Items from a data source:
/-! ### Chip.set -/

@[simp] theorem Chip.set_id (f : Field) (v i j : Nat) : (c.set f v i j).id = c.id := rfl
@[simp] theorem Chip.set_regs (f : Field) (v i j : Nat) : (c.set f v i j).regs = c.regs.put (f.key i j) (v % 2 ^ f.width) := rfl
@[simp] theorem Chip.set_hbm (f : Field) (v i j : Nat) : (c.set f v i j).hbm = c.hbm := rfl
@[simp] theorem Chip.set_now (f : Field) (v i j : Nat) : (c.set f v i j).now = c.now := rfl
@[simp] theorem Chip.set_clk (f : Field) (v i j : Nat) : (c.set f v i j).clk = c.clk := rfl
@[simp] theorem Chip.set_freeN (f : Field) (v i j : Nat) : (c.set f v i j).freeN = c.freeN := rfl
@[simp] theorem Chip.set_out (f : Field) (v i j : Nat) : (c.set f v i j).out = c.out := rfl
@[simp] theorem Chip.set_fuses (f : Field) (v i j : Nat) : (c.set f v i j).fuses = c.fuses := rfl
@[simp] theorem Chip.set_mgmt (f : Field) (v i j : Nat) : (c.set f v i j).mgmt = c.mgmt := rfl
@[simp] theorem Chip.set_evt (f : Field) (v i j : Nat) : (c.set f v i j).evt = c.evt := rfl
@[simp] theorem Chip.set_tally (f : Field) (v i j : Nat) : (c.set f v i j).tally = c.tally := rfl
@[simp] theorem Chip.set_flash (f : Field) (v i j : Nat) : (c.set f v i j).flash = c.flash := rfl
@[simp] theorem Chip.set_start (f : Field) (v i j : Nat) : (c.set f v i j).start = c.start := rfl
@[simp] theorem Chip.set_swx (f : Field) (v i j : Nat) : (c.set f v i j).swx = c.swx := rfl
@[simp] theorem Chip.set_ports (f : Field) (v i j : Nat) : (c.set f v i j).ports = c.ports := rfl
@[simp] theorem Chip.set_heldOut (f : Field) (v i j : Nat) : (c.set f v i j).heldOut = c.heldOut := rfl
@[simp] theorem Chip.set_conns (f : Field) (v i j : Nat) : (c.set f v i j).conns = c.conns := rfl
@[simp] theorem Chip.set_ctrls (f : Field) (v i j : Nat) : (c.set f v i j).ctrls = c.ctrls := rfl
@[simp] theorem Chip.set_paddocks (f : Field) (v i j : Nat) : (c.set f v i j).paddocks = c.paddocks := rfl
@[simp] theorem Chip.set_hosts (f : Field) (v i j : Nat) : (c.set f v i j).hosts = c.hosts := rfl
@[simp] theorem Chip.set_grants (f : Field) (v i j : Nat) : (c.set f v i j).grants = c.grants := rfl
@[simp] theorem Chip.set_grantNo (f : Field) (v i j : Nat) : (c.set f v i j).grantNo = c.grantNo := rfl
@[simp] theorem Chip.set_vols (f : Field) (v i j : Nat) : (c.set f v i j).vols = c.vols := rfl
@[simp] theorem Chip.set_map (f : Field) (v i j : Nat) : (c.set f v i j).map = c.map := rfl
@[simp] theorem Chip.set_intake (f : Field) (v i j : Nat) : (c.set f v i j).intake = c.intake := rfl
@[simp] theorem Chip.set_shape (f : Field) (v i j : Nat) : (c.set f v i j).shape = c.shape := rfl
@[simp] theorem Chip.set_creditQ (f : Field) (v i j : Nat) : (c.set f v i j).creditQ = c.creditQ := rfl
@[simp] theorem Chip.set_connects (f : Field) (v i j : Nat) : (c.set f v i j).connects = c.connects := rfl
@[simp] theorem Chip.set_lost (f : Field) (v i j : Nat) : (c.set f v i j).lost = c.lost := rfl
@[simp] theorem Chip.set_cache (f : Field) (v i j : Nat) : (c.set f v i j).cache = c.cache := rfl
@[simp] theorem Chip.set_mirror (f : Field) (v i j : Nat) : (c.set f v i j).mirror = c.mirror := rfl
@[simp] theorem Chip.set_twin (f : Field) (v i j : Nat) : (c.set f v i j).twin = c.twin := rfl
@[simp] theorem Chip.set_stripes (f : Field) (v i j : Nat) : (c.set f v i j).stripes = c.stripes := rfl
@[simp] theorem Chip.set_cipher (f : Field) (v i j : Nat) : (c.set f v i j).cipher = c.cipher := rfl
@[simp] theorem Chip.set_gov (f : Field) (v i j : Nat) : (c.set f v i j).gov = c.gov := rfl
@[simp] theorem Chip.set_slots (f : Field) (v i j : Nat) : (c.set f v i j).slots = c.slots := rfl

/-! ### Chip.setFlag -/

@[simp] theorem Chip.setFlag_id (f : Field) (b : Bool) (i j : Nat) : (c.setFlag f b i j).id = c.id := rfl
@[simp] theorem Chip.setFlag_hbm (f : Field) (b : Bool) (i j : Nat) : (c.setFlag f b i j).hbm = c.hbm := rfl
@[simp] theorem Chip.setFlag_now (f : Field) (b : Bool) (i j : Nat) : (c.setFlag f b i j).now = c.now := rfl
@[simp] theorem Chip.setFlag_clk (f : Field) (b : Bool) (i j : Nat) : (c.setFlag f b i j).clk = c.clk := rfl
@[simp] theorem Chip.setFlag_freeN (f : Field) (b : Bool) (i j : Nat) : (c.setFlag f b i j).freeN = c.freeN := rfl
@[simp] theorem Chip.setFlag_out (f : Field) (b : Bool) (i j : Nat) : (c.setFlag f b i j).out = c.out := rfl
@[simp] theorem Chip.setFlag_fuses (f : Field) (b : Bool) (i j : Nat) : (c.setFlag f b i j).fuses = c.fuses := rfl
@[simp] theorem Chip.setFlag_mgmt (f : Field) (b : Bool) (i j : Nat) : (c.setFlag f b i j).mgmt = c.mgmt := rfl
@[simp] theorem Chip.setFlag_evt (f : Field) (b : Bool) (i j : Nat) : (c.setFlag f b i j).evt = c.evt := rfl
@[simp] theorem Chip.setFlag_tally (f : Field) (b : Bool) (i j : Nat) : (c.setFlag f b i j).tally = c.tally := rfl
@[simp] theorem Chip.setFlag_flash (f : Field) (b : Bool) (i j : Nat) : (c.setFlag f b i j).flash = c.flash := rfl
@[simp] theorem Chip.setFlag_start (f : Field) (b : Bool) (i j : Nat) : (c.setFlag f b i j).start = c.start := rfl
@[simp] theorem Chip.setFlag_swx (f : Field) (b : Bool) (i j : Nat) : (c.setFlag f b i j).swx = c.swx := rfl
@[simp] theorem Chip.setFlag_ports (f : Field) (b : Bool) (i j : Nat) : (c.setFlag f b i j).ports = c.ports := rfl
@[simp] theorem Chip.setFlag_heldOut (f : Field) (b : Bool) (i j : Nat) : (c.setFlag f b i j).heldOut = c.heldOut := rfl
@[simp] theorem Chip.setFlag_conns (f : Field) (b : Bool) (i j : Nat) : (c.setFlag f b i j).conns = c.conns := rfl
@[simp] theorem Chip.setFlag_ctrls (f : Field) (b : Bool) (i j : Nat) : (c.setFlag f b i j).ctrls = c.ctrls := rfl
@[simp] theorem Chip.setFlag_paddocks (f : Field) (b : Bool) (i j : Nat) : (c.setFlag f b i j).paddocks = c.paddocks := rfl
@[simp] theorem Chip.setFlag_hosts (f : Field) (b : Bool) (i j : Nat) : (c.setFlag f b i j).hosts = c.hosts := rfl
@[simp] theorem Chip.setFlag_grants (f : Field) (b : Bool) (i j : Nat) : (c.setFlag f b i j).grants = c.grants := rfl
@[simp] theorem Chip.setFlag_grantNo (f : Field) (b : Bool) (i j : Nat) : (c.setFlag f b i j).grantNo = c.grantNo := rfl
@[simp] theorem Chip.setFlag_vols (f : Field) (b : Bool) (i j : Nat) : (c.setFlag f b i j).vols = c.vols := rfl
@[simp] theorem Chip.setFlag_map (f : Field) (b : Bool) (i j : Nat) : (c.setFlag f b i j).map = c.map := rfl
@[simp] theorem Chip.setFlag_intake (f : Field) (b : Bool) (i j : Nat) : (c.setFlag f b i j).intake = c.intake := rfl
@[simp] theorem Chip.setFlag_shape (f : Field) (b : Bool) (i j : Nat) : (c.setFlag f b i j).shape = c.shape := rfl
@[simp] theorem Chip.setFlag_creditQ (f : Field) (b : Bool) (i j : Nat) : (c.setFlag f b i j).creditQ = c.creditQ := rfl
@[simp] theorem Chip.setFlag_connects (f : Field) (b : Bool) (i j : Nat) : (c.setFlag f b i j).connects = c.connects := rfl
@[simp] theorem Chip.setFlag_lost (f : Field) (b : Bool) (i j : Nat) : (c.setFlag f b i j).lost = c.lost := rfl
@[simp] theorem Chip.setFlag_cache (f : Field) (b : Bool) (i j : Nat) : (c.setFlag f b i j).cache = c.cache := rfl
@[simp] theorem Chip.setFlag_mirror (f : Field) (b : Bool) (i j : Nat) : (c.setFlag f b i j).mirror = c.mirror := rfl
@[simp] theorem Chip.setFlag_twin (f : Field) (b : Bool) (i j : Nat) : (c.setFlag f b i j).twin = c.twin := rfl
@[simp] theorem Chip.setFlag_stripes (f : Field) (b : Bool) (i j : Nat) : (c.setFlag f b i j).stripes = c.stripes := rfl
@[simp] theorem Chip.setFlag_cipher (f : Field) (b : Bool) (i j : Nat) : (c.setFlag f b i j).cipher = c.cipher := rfl
@[simp] theorem Chip.setFlag_gov (f : Field) (b : Bool) (i j : Nat) : (c.setFlag f b i j).gov = c.gov := rfl
@[simp] theorem Chip.setFlag_slots (f : Field) (b : Bool) (i j : Nat) : (c.setFlag f b i j).slots = c.slots := rfl

/-! ### Chip.bump -/

@[simp] theorem Chip.bump_id (f : Field) (n i j : Nat) : (c.bump f n i j).id = c.id := rfl
@[simp] theorem Chip.bump_hbm (f : Field) (n i j : Nat) : (c.bump f n i j).hbm = c.hbm := rfl
@[simp] theorem Chip.bump_now (f : Field) (n i j : Nat) : (c.bump f n i j).now = c.now := rfl
@[simp] theorem Chip.bump_clk (f : Field) (n i j : Nat) : (c.bump f n i j).clk = c.clk := rfl
@[simp] theorem Chip.bump_freeN (f : Field) (n i j : Nat) : (c.bump f n i j).freeN = c.freeN := rfl
@[simp] theorem Chip.bump_out (f : Field) (n i j : Nat) : (c.bump f n i j).out = c.out := rfl
@[simp] theorem Chip.bump_fuses (f : Field) (n i j : Nat) : (c.bump f n i j).fuses = c.fuses := rfl
@[simp] theorem Chip.bump_mgmt (f : Field) (n i j : Nat) : (c.bump f n i j).mgmt = c.mgmt := rfl
@[simp] theorem Chip.bump_evt (f : Field) (n i j : Nat) : (c.bump f n i j).evt = c.evt := rfl
@[simp] theorem Chip.bump_tally (f : Field) (n i j : Nat) : (c.bump f n i j).tally = c.tally := rfl
@[simp] theorem Chip.bump_flash (f : Field) (n i j : Nat) : (c.bump f n i j).flash = c.flash := rfl
@[simp] theorem Chip.bump_start (f : Field) (n i j : Nat) : (c.bump f n i j).start = c.start := rfl
@[simp] theorem Chip.bump_swx (f : Field) (n i j : Nat) : (c.bump f n i j).swx = c.swx := rfl
@[simp] theorem Chip.bump_ports (f : Field) (n i j : Nat) : (c.bump f n i j).ports = c.ports := rfl
@[simp] theorem Chip.bump_heldOut (f : Field) (n i j : Nat) : (c.bump f n i j).heldOut = c.heldOut := rfl
@[simp] theorem Chip.bump_conns (f : Field) (n i j : Nat) : (c.bump f n i j).conns = c.conns := rfl
@[simp] theorem Chip.bump_ctrls (f : Field) (n i j : Nat) : (c.bump f n i j).ctrls = c.ctrls := rfl
@[simp] theorem Chip.bump_paddocks (f : Field) (n i j : Nat) : (c.bump f n i j).paddocks = c.paddocks := rfl
@[simp] theorem Chip.bump_hosts (f : Field) (n i j : Nat) : (c.bump f n i j).hosts = c.hosts := rfl
@[simp] theorem Chip.bump_grants (f : Field) (n i j : Nat) : (c.bump f n i j).grants = c.grants := rfl
@[simp] theorem Chip.bump_grantNo (f : Field) (n i j : Nat) : (c.bump f n i j).grantNo = c.grantNo := rfl
@[simp] theorem Chip.bump_vols (f : Field) (n i j : Nat) : (c.bump f n i j).vols = c.vols := rfl
@[simp] theorem Chip.bump_map (f : Field) (n i j : Nat) : (c.bump f n i j).map = c.map := rfl
@[simp] theorem Chip.bump_intake (f : Field) (n i j : Nat) : (c.bump f n i j).intake = c.intake := rfl
@[simp] theorem Chip.bump_shape (f : Field) (n i j : Nat) : (c.bump f n i j).shape = c.shape := rfl
@[simp] theorem Chip.bump_creditQ (f : Field) (n i j : Nat) : (c.bump f n i j).creditQ = c.creditQ := rfl
@[simp] theorem Chip.bump_connects (f : Field) (n i j : Nat) : (c.bump f n i j).connects = c.connects := rfl
@[simp] theorem Chip.bump_lost (f : Field) (n i j : Nat) : (c.bump f n i j).lost = c.lost := rfl
@[simp] theorem Chip.bump_cache (f : Field) (n i j : Nat) : (c.bump f n i j).cache = c.cache := rfl
@[simp] theorem Chip.bump_mirror (f : Field) (n i j : Nat) : (c.bump f n i j).mirror = c.mirror := rfl
@[simp] theorem Chip.bump_twin (f : Field) (n i j : Nat) : (c.bump f n i j).twin = c.twin := rfl
@[simp] theorem Chip.bump_stripes (f : Field) (n i j : Nat) : (c.bump f n i j).stripes = c.stripes := rfl
@[simp] theorem Chip.bump_cipher (f : Field) (n i j : Nat) : (c.bump f n i j).cipher = c.cipher := rfl
@[simp] theorem Chip.bump_gov (f : Field) (n i j : Nat) : (c.bump f n i j).gov = c.gov := rfl
@[simp] theorem Chip.bump_slots (f : Field) (n i j : Nat) : (c.bump f n i j).slots = c.slots := rfl

/-! ### Chip.lessen -/

@[simp] theorem Chip.lessen_id (f : Field) (n i j : Nat) : (c.lessen f n i j).id = c.id := rfl
@[simp] theorem Chip.lessen_hbm (f : Field) (n i j : Nat) : (c.lessen f n i j).hbm = c.hbm := rfl
@[simp] theorem Chip.lessen_now (f : Field) (n i j : Nat) : (c.lessen f n i j).now = c.now := rfl
@[simp] theorem Chip.lessen_clk (f : Field) (n i j : Nat) : (c.lessen f n i j).clk = c.clk := rfl
@[simp] theorem Chip.lessen_freeN (f : Field) (n i j : Nat) : (c.lessen f n i j).freeN = c.freeN := rfl
@[simp] theorem Chip.lessen_out (f : Field) (n i j : Nat) : (c.lessen f n i j).out = c.out := rfl
@[simp] theorem Chip.lessen_fuses (f : Field) (n i j : Nat) : (c.lessen f n i j).fuses = c.fuses := rfl
@[simp] theorem Chip.lessen_mgmt (f : Field) (n i j : Nat) : (c.lessen f n i j).mgmt = c.mgmt := rfl
@[simp] theorem Chip.lessen_evt (f : Field) (n i j : Nat) : (c.lessen f n i j).evt = c.evt := rfl
@[simp] theorem Chip.lessen_tally (f : Field) (n i j : Nat) : (c.lessen f n i j).tally = c.tally := rfl
@[simp] theorem Chip.lessen_flash (f : Field) (n i j : Nat) : (c.lessen f n i j).flash = c.flash := rfl
@[simp] theorem Chip.lessen_start (f : Field) (n i j : Nat) : (c.lessen f n i j).start = c.start := rfl
@[simp] theorem Chip.lessen_swx (f : Field) (n i j : Nat) : (c.lessen f n i j).swx = c.swx := rfl
@[simp] theorem Chip.lessen_ports (f : Field) (n i j : Nat) : (c.lessen f n i j).ports = c.ports := rfl
@[simp] theorem Chip.lessen_heldOut (f : Field) (n i j : Nat) : (c.lessen f n i j).heldOut = c.heldOut := rfl
@[simp] theorem Chip.lessen_conns (f : Field) (n i j : Nat) : (c.lessen f n i j).conns = c.conns := rfl
@[simp] theorem Chip.lessen_ctrls (f : Field) (n i j : Nat) : (c.lessen f n i j).ctrls = c.ctrls := rfl
@[simp] theorem Chip.lessen_paddocks (f : Field) (n i j : Nat) : (c.lessen f n i j).paddocks = c.paddocks := rfl
@[simp] theorem Chip.lessen_hosts (f : Field) (n i j : Nat) : (c.lessen f n i j).hosts = c.hosts := rfl
@[simp] theorem Chip.lessen_grants (f : Field) (n i j : Nat) : (c.lessen f n i j).grants = c.grants := rfl
@[simp] theorem Chip.lessen_grantNo (f : Field) (n i j : Nat) : (c.lessen f n i j).grantNo = c.grantNo := rfl
@[simp] theorem Chip.lessen_vols (f : Field) (n i j : Nat) : (c.lessen f n i j).vols = c.vols := rfl
@[simp] theorem Chip.lessen_map (f : Field) (n i j : Nat) : (c.lessen f n i j).map = c.map := rfl
@[simp] theorem Chip.lessen_intake (f : Field) (n i j : Nat) : (c.lessen f n i j).intake = c.intake := rfl
@[simp] theorem Chip.lessen_shape (f : Field) (n i j : Nat) : (c.lessen f n i j).shape = c.shape := rfl
@[simp] theorem Chip.lessen_creditQ (f : Field) (n i j : Nat) : (c.lessen f n i j).creditQ = c.creditQ := rfl
@[simp] theorem Chip.lessen_connects (f : Field) (n i j : Nat) : (c.lessen f n i j).connects = c.connects := rfl
@[simp] theorem Chip.lessen_lost (f : Field) (n i j : Nat) : (c.lessen f n i j).lost = c.lost := rfl
@[simp] theorem Chip.lessen_cache (f : Field) (n i j : Nat) : (c.lessen f n i j).cache = c.cache := rfl
@[simp] theorem Chip.lessen_mirror (f : Field) (n i j : Nat) : (c.lessen f n i j).mirror = c.mirror := rfl
@[simp] theorem Chip.lessen_twin (f : Field) (n i j : Nat) : (c.lessen f n i j).twin = c.twin := rfl
@[simp] theorem Chip.lessen_stripes (f : Field) (n i j : Nat) : (c.lessen f n i j).stripes = c.stripes := rfl
@[simp] theorem Chip.lessen_cipher (f : Field) (n i j : Nat) : (c.lessen f n i j).cipher = c.cipher := rfl
@[simp] theorem Chip.lessen_gov (f : Field) (n i j : Nat) : (c.lessen f n i j).gov = c.gov := rfl
@[simp] theorem Chip.lessen_slots (f : Field) (n i j : Nat) : (c.lessen f n i j).slots = c.slots := rfl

| Task requirements |
Looking at the data above, return every line from the one with "theorem Chip.lessen_heldOut (f" down to the one with "theorem Chip.lessen_ctrls (f", exactly and inclusively.

| Exercise solution |
@[simp] theorem Chip.lessen_heldOut (f : Field) (n i j : Nat) : (c.lessen f n i j).heldOut = c.heldOut := rfl
@[simp] theorem Chip.lessen_conns (f : Field) (n i j : Nat) : (c.lessen f n i j).conns = c.conns := rfl
@[simp] theorem Chip.lessen_ctrls (f : Field) (n i j : Nat) : (c.lessen f n i j).ctrls = c.ctrls := rfl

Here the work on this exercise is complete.